● Assignment: Word for word, transcribe all of the records.

────────────────────

-- ==== Sys2Proof/Laws/PerInstr.lean ====
section
/-! SUPPORT. Claims made instruction by instruction, one lemma a constructor. Family `LengthByFirstByte`: the encoding of
a well-formed instruction begins with a byte whose row of the primary table asks for exactly as many bytes as the
encoding has (R80, R94). -/

namespace Sys2Proof.Laws

/-- The encoding is as long as the row its first byte selects. -/
def LengthByFirstByte.Statement (i : Instr) : Prop :=
  i.wellFormed = true → ∀ sl : Config.StopLength,
    ∃ op rest, encode sl i = op :: rest ∧ (primaryRow op).length sl = rest.length + 1

/-- An unrecognized opcode is a row of one byte (R93). -/
theorem length_of_unrecognized {op : Byte} (h : WellFormed.isUnrecognized op = true) (sl : Config.StopLength) :
    (primaryRow op).length sl = 1 := by
  have hm : op ∈ illegalOpcodes := by simpa [WellFormed.isUnrecognized] using h
  simp only [illegalOpcodes, List.mem_cons, List.not_mem_nil, or_false] at hm
  rcases hm with rfl | rfl | rfl | rfl | rfl | rfl | rfl | rfl | rfl | rfl | rfl <;> rfl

────────────────────

● Task answer:
-- ==== Sys2Proof/Laws/PerInstr.lean ====
section
/-! SUPPORT. Claims made instruction by instruction, one lemma a constructor. Family `LengthByFirstByte`: the encoding of
a well-formed instruction begins with a byte whose row of the primary table asks for exactly as many bytes as the
encoding has (R80, R94). -/

namespace Sys2Proof.Laws

/-- The encoding is as long as the row its first byte selects. -/
def LengthByFirstByte.Statement (i : Instr) : Prop :=
  i.wellFormed = true → ∀ sl : Config.StopLength,
    ∃ op rest, encode sl i = op :: rest ∧ (primaryRow op).length sl = rest.length + 1

/-- An unrecognized opcode is a row of one byte (R93). -/
theorem length_of_unrecognized {op : Byte} (h : WellFormed.isUnrecognized op = true) (sl : Config.StopLength) :
    (primaryRow op).length sl = 1 := by
  have hm : op ∈ illegalOpcodes := by simpa [WellFormed.isUnrecognized] using h
  simp only [illegalOpcodes, List.mem_cons, List.not_mem_nil, or_false] at hm
  rcases hm with rfl | rfl | rfl | rfl | rfl | rfl | rfl | rfl | rfl | rfl | rfl <;> rfl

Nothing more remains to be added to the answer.